*** DATA IN THIS EXERCISE ***

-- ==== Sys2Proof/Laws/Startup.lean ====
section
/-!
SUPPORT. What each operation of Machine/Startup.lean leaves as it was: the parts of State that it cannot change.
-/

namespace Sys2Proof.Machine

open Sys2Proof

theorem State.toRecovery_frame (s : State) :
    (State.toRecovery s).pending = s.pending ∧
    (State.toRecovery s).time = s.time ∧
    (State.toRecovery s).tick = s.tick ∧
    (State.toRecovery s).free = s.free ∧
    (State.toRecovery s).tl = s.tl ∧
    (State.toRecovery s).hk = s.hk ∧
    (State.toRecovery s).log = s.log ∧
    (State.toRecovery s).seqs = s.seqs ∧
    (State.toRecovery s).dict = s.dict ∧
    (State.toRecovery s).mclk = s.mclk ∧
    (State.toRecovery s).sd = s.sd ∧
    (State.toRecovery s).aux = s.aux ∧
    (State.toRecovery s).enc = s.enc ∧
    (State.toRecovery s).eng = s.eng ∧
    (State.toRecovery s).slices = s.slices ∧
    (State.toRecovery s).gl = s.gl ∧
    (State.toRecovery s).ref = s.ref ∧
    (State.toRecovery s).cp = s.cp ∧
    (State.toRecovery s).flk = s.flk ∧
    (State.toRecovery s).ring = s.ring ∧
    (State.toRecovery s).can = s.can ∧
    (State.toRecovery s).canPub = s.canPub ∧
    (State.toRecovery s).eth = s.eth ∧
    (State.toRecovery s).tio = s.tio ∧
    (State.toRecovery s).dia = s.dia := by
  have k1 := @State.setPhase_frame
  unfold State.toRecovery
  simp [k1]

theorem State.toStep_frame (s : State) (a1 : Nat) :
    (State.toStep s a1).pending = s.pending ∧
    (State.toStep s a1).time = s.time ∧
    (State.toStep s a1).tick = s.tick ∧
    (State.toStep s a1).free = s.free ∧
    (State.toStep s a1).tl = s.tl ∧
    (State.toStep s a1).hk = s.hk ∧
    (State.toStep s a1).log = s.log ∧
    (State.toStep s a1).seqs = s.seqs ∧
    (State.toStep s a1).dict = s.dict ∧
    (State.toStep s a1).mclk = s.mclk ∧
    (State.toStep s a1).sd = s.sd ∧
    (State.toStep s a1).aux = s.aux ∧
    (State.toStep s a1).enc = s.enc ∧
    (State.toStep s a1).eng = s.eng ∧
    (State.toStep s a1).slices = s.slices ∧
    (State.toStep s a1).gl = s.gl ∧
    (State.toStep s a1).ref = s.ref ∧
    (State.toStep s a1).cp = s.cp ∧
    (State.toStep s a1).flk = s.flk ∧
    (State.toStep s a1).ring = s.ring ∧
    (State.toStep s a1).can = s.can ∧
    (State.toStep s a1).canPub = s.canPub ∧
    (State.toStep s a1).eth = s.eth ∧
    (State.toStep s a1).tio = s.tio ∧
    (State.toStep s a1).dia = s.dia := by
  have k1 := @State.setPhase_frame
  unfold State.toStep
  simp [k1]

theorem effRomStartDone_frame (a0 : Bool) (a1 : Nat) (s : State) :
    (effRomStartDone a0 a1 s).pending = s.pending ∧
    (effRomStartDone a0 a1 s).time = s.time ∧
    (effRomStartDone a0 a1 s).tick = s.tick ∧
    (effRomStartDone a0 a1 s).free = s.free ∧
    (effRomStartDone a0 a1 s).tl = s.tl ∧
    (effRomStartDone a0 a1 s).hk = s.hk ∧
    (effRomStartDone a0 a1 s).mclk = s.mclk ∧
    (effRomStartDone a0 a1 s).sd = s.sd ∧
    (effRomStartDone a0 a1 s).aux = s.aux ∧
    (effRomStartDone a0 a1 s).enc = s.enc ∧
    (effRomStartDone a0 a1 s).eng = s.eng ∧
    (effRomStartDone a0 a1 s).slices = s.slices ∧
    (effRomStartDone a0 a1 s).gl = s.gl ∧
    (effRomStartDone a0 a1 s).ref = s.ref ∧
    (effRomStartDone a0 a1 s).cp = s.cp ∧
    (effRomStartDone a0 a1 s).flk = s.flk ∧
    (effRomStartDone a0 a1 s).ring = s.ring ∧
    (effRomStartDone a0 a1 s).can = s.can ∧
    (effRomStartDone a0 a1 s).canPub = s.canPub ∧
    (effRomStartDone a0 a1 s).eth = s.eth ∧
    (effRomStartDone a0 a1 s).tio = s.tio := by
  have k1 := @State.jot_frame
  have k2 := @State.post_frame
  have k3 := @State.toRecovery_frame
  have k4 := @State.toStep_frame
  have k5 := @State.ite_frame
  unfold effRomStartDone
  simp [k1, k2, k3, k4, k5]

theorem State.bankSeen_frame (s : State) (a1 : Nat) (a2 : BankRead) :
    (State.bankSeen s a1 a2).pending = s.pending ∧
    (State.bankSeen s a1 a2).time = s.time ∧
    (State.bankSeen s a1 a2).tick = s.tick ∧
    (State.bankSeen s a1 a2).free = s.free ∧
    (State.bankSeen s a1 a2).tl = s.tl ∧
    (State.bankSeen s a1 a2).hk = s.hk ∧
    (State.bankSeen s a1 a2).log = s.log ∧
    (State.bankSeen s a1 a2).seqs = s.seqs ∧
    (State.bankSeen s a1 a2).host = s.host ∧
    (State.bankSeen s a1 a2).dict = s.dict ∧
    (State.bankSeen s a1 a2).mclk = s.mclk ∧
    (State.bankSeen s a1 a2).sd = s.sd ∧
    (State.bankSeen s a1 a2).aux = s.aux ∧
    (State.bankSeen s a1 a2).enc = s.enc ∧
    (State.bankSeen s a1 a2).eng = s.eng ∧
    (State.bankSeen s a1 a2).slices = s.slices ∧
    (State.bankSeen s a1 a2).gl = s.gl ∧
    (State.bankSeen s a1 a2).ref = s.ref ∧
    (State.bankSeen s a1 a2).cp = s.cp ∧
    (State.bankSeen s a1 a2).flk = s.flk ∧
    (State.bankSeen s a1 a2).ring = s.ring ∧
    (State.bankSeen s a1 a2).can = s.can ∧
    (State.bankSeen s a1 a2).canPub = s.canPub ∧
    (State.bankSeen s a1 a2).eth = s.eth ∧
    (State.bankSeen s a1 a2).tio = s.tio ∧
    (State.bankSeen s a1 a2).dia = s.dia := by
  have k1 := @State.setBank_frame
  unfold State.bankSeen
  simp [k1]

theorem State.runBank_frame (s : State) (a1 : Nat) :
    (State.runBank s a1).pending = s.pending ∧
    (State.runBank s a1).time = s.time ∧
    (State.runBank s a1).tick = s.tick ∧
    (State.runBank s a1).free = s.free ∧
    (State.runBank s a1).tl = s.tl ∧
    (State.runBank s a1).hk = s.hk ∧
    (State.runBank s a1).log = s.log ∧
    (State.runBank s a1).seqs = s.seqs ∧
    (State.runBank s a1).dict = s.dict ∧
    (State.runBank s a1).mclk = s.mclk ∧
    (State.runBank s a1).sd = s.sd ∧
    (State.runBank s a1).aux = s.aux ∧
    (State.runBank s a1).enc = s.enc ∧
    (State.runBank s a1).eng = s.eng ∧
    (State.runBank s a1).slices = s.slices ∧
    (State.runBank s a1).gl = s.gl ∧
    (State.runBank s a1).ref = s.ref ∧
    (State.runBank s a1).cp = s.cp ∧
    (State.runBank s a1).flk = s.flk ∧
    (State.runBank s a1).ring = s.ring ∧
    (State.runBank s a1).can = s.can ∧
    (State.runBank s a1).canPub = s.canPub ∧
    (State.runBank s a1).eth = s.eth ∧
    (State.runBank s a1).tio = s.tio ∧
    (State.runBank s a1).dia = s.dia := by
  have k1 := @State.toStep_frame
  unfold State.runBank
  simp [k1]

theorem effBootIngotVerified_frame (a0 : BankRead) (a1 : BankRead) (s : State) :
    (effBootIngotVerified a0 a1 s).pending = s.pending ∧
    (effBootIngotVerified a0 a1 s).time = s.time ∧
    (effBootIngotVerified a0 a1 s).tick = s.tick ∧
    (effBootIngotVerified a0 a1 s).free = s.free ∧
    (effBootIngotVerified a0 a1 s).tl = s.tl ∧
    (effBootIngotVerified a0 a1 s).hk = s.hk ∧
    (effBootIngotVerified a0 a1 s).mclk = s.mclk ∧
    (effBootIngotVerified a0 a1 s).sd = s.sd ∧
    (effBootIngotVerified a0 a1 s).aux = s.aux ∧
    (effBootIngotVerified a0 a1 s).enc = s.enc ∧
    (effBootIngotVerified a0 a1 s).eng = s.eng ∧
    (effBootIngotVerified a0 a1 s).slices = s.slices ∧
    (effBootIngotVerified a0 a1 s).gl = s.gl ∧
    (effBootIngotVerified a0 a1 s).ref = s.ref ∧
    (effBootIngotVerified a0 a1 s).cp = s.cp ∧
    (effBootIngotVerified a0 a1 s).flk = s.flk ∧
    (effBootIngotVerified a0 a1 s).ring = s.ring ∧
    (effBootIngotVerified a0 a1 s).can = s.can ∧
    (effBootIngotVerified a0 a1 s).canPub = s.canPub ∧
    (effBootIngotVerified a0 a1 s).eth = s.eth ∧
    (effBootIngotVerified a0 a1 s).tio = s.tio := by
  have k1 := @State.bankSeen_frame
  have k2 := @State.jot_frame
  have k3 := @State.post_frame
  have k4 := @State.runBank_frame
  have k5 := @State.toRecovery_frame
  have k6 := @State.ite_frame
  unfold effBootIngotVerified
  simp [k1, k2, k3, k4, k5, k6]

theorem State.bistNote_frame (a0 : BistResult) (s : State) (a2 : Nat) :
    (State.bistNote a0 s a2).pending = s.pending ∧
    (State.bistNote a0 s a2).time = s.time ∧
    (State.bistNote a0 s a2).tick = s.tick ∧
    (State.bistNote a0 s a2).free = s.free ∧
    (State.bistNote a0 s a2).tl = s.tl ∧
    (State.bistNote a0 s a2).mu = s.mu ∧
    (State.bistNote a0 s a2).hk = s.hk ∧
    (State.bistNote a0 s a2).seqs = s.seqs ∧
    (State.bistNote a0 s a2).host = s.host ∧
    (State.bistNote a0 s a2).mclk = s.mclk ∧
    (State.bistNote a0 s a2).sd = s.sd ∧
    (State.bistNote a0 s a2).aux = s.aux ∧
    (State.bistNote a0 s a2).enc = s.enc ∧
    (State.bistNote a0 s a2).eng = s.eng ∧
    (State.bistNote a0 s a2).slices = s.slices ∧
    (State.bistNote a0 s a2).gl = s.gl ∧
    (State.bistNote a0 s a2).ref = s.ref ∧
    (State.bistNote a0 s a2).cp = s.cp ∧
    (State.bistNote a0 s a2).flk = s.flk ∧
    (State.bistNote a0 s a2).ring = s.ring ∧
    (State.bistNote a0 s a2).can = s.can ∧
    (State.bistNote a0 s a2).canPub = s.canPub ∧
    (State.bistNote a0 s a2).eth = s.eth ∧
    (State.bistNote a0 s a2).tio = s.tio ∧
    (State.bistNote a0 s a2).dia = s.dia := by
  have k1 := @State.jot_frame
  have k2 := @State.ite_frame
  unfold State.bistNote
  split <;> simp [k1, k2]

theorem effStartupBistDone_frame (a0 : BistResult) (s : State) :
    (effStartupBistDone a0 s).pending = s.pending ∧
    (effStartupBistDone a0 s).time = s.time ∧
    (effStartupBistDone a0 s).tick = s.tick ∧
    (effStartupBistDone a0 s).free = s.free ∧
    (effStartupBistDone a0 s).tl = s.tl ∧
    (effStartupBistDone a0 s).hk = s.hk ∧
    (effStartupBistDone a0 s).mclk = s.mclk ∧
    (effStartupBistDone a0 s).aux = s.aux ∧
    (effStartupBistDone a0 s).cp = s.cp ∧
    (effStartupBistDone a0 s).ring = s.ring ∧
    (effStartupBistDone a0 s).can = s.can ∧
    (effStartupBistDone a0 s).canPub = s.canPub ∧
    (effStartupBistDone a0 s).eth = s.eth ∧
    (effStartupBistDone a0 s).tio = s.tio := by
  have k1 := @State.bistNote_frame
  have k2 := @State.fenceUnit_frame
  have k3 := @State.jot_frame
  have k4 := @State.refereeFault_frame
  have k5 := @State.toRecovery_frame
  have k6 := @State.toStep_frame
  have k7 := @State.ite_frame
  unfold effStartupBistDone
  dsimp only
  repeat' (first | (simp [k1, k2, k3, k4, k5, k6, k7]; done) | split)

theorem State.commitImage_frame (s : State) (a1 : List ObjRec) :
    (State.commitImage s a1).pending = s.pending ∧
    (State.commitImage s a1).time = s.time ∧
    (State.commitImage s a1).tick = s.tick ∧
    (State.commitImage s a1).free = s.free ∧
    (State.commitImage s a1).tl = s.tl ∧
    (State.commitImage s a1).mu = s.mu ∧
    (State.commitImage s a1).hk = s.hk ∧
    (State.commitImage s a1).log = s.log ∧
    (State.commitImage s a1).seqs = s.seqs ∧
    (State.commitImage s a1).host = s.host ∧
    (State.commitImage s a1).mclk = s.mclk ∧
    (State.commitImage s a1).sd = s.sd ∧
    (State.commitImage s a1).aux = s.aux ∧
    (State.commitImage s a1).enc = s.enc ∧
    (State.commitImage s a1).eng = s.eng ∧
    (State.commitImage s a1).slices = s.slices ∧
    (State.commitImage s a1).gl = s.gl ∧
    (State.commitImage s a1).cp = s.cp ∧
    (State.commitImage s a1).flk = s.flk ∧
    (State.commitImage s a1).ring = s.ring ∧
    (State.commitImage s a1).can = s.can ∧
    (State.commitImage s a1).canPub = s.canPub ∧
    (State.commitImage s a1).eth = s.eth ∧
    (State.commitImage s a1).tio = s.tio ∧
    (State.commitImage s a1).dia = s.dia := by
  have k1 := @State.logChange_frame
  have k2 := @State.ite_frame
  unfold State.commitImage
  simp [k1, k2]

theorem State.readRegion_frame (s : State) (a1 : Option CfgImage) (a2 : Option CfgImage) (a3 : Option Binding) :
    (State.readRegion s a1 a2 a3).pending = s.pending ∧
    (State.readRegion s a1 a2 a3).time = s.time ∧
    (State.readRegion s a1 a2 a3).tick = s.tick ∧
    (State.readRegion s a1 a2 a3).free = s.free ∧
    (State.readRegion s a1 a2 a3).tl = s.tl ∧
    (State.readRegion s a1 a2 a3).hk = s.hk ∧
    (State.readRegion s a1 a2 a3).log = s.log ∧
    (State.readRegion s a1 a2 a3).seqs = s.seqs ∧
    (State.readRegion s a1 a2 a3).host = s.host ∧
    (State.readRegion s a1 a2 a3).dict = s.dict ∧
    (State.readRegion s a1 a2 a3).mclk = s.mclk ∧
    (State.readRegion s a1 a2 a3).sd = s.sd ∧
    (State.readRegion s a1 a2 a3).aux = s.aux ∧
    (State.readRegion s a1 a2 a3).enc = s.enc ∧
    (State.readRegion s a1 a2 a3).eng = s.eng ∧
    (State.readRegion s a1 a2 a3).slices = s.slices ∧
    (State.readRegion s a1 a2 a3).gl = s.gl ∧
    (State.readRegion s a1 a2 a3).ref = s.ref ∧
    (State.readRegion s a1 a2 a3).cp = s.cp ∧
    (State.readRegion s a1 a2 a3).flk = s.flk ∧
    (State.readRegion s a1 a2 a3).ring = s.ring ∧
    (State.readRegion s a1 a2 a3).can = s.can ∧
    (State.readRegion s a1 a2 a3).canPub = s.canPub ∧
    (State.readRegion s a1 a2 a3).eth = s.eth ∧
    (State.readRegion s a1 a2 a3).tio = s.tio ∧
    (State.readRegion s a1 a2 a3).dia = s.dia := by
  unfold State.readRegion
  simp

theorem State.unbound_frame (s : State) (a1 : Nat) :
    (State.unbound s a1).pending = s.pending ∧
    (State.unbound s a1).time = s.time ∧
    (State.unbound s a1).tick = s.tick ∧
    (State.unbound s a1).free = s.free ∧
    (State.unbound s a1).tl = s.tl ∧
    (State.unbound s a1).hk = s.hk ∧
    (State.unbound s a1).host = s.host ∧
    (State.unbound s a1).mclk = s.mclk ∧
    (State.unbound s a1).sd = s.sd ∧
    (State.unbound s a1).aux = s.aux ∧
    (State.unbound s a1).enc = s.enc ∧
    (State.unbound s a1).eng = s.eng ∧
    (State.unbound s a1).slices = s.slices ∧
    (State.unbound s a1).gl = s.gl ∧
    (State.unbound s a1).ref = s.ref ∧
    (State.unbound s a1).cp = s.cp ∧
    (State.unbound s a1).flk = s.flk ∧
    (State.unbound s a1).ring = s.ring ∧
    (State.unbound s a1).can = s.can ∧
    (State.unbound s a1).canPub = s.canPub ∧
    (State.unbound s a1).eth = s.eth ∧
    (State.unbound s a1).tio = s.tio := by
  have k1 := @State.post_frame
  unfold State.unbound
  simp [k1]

*** End of DATA IN THIS EXERCISE ***

From the listing above, the lines starting with the one that has "(effStartupBistDone a0 s).time = s.time ∧" and running through the one that has "(effStartupBistDone a0 s).mclk = s.mclk ∧" should be copied exactly, ends included.

### TASK RESPONSE
    (effStartupBistDone a0 s).time = s.time ∧
    (effStartupBistDone a0 s).tick = s.tick ∧
    (effStartupBistDone a0 s).free = s.free ∧
    (effStartupBistDone a0 s).tl = s.tl ∧
    (effStartupBistDone a0 s).hk = s.hk ∧
    (effStartupBistDone a0 s).mclk = s.mclk ∧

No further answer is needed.